▸ **EXERCISE AIM**
Extract from the entries below, exactly as given, only the lines from the line containing "parameter; the host" to the line containing "def Obligations.PowerOnReset : Prop", both lines included.

▸ **THE RECORDS**
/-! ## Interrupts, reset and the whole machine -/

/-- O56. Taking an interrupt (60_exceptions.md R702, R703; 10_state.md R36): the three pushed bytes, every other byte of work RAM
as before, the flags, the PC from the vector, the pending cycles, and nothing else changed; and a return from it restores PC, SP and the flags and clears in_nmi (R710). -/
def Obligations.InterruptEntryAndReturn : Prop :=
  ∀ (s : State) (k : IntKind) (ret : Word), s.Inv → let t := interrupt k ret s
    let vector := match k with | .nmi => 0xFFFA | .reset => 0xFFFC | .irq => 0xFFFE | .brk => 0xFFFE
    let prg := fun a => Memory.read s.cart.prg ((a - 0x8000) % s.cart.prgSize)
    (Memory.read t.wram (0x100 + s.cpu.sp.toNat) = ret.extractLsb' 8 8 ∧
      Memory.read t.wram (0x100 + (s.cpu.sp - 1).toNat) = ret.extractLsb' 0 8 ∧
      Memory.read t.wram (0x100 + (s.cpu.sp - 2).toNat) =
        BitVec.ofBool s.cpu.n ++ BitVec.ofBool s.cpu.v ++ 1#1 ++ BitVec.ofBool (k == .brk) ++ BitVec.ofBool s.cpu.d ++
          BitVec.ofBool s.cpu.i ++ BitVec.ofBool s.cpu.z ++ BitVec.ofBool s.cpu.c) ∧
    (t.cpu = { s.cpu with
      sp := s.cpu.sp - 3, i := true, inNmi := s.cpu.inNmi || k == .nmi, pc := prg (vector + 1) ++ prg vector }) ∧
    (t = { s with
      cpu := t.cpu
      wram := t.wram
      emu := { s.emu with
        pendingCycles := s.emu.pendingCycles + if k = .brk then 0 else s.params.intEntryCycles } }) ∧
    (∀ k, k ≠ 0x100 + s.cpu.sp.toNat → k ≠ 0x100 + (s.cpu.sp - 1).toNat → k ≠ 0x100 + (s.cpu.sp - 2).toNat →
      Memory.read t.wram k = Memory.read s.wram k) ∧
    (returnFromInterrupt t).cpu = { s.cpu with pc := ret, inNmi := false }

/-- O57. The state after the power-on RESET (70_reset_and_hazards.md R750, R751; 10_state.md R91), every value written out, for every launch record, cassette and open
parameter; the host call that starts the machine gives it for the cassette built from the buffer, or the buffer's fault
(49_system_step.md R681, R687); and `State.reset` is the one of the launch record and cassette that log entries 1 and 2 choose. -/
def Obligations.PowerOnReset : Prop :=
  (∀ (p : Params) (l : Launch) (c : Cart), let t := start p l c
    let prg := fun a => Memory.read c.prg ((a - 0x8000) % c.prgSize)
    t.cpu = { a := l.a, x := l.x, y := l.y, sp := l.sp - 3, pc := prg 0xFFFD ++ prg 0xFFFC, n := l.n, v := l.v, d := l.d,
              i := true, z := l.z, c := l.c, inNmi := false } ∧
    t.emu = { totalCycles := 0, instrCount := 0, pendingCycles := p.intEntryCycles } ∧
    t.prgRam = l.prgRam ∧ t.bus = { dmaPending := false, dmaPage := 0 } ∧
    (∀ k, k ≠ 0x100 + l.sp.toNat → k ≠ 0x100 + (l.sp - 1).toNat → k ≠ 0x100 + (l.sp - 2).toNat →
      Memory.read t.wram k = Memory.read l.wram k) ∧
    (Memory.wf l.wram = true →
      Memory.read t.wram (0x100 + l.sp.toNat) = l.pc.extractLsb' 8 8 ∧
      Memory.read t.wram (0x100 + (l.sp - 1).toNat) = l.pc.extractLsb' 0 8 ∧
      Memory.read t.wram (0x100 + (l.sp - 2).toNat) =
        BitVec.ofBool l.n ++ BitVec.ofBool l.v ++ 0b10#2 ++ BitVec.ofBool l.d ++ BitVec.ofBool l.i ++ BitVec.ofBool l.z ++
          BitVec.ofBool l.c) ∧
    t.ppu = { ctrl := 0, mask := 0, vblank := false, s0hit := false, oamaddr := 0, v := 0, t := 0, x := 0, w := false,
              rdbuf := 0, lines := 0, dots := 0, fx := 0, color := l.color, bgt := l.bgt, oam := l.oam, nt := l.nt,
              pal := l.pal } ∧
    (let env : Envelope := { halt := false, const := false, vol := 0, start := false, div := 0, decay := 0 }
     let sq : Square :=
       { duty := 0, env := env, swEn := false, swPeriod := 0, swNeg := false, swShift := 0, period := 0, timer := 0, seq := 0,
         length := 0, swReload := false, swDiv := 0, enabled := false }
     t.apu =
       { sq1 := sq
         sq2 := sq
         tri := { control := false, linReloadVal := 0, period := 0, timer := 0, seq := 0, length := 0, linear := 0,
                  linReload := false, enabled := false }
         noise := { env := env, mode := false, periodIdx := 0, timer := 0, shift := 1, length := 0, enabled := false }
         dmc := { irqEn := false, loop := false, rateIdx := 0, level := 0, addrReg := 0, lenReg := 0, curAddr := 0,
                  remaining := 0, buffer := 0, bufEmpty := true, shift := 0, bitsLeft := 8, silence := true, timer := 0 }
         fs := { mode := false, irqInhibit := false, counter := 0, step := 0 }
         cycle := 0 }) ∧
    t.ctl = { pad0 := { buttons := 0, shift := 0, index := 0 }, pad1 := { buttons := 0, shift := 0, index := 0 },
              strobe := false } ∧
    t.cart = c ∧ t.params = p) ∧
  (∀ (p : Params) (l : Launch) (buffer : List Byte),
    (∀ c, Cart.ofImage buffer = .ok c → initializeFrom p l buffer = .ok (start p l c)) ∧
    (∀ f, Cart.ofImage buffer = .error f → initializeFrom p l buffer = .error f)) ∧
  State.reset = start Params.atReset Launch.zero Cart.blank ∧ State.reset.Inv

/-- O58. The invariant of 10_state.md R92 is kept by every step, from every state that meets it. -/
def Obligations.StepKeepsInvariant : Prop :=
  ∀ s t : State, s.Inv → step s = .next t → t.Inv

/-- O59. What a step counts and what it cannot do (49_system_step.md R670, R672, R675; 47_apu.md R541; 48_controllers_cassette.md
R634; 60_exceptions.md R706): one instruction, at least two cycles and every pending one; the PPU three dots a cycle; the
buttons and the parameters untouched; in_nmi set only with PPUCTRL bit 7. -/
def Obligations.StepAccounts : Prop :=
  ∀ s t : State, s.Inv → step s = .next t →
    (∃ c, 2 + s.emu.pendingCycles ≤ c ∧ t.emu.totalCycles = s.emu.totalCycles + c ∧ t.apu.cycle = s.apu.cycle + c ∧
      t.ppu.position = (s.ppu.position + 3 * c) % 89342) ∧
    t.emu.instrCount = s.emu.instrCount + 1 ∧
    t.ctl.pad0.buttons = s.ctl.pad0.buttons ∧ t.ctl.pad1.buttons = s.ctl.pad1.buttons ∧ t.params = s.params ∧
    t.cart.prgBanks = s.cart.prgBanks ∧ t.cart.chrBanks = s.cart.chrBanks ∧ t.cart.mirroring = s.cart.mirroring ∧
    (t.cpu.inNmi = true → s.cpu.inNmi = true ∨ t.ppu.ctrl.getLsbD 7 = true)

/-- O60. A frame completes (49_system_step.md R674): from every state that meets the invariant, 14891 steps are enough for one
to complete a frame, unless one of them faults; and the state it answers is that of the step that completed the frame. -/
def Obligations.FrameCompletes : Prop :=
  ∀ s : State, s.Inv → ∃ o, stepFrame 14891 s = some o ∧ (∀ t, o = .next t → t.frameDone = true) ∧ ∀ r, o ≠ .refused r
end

▸ **WRITTEN RESPONSE**
parameter; the host call that starts the machine gives it for the cassette built from the buffer, or the buffer's fault
(49_system_step.md R681, R687); and `State.reset` is the one of the launch record and cassette that log entries 1 and 2 choose. -/
def Obligations.PowerOnReset : Prop :=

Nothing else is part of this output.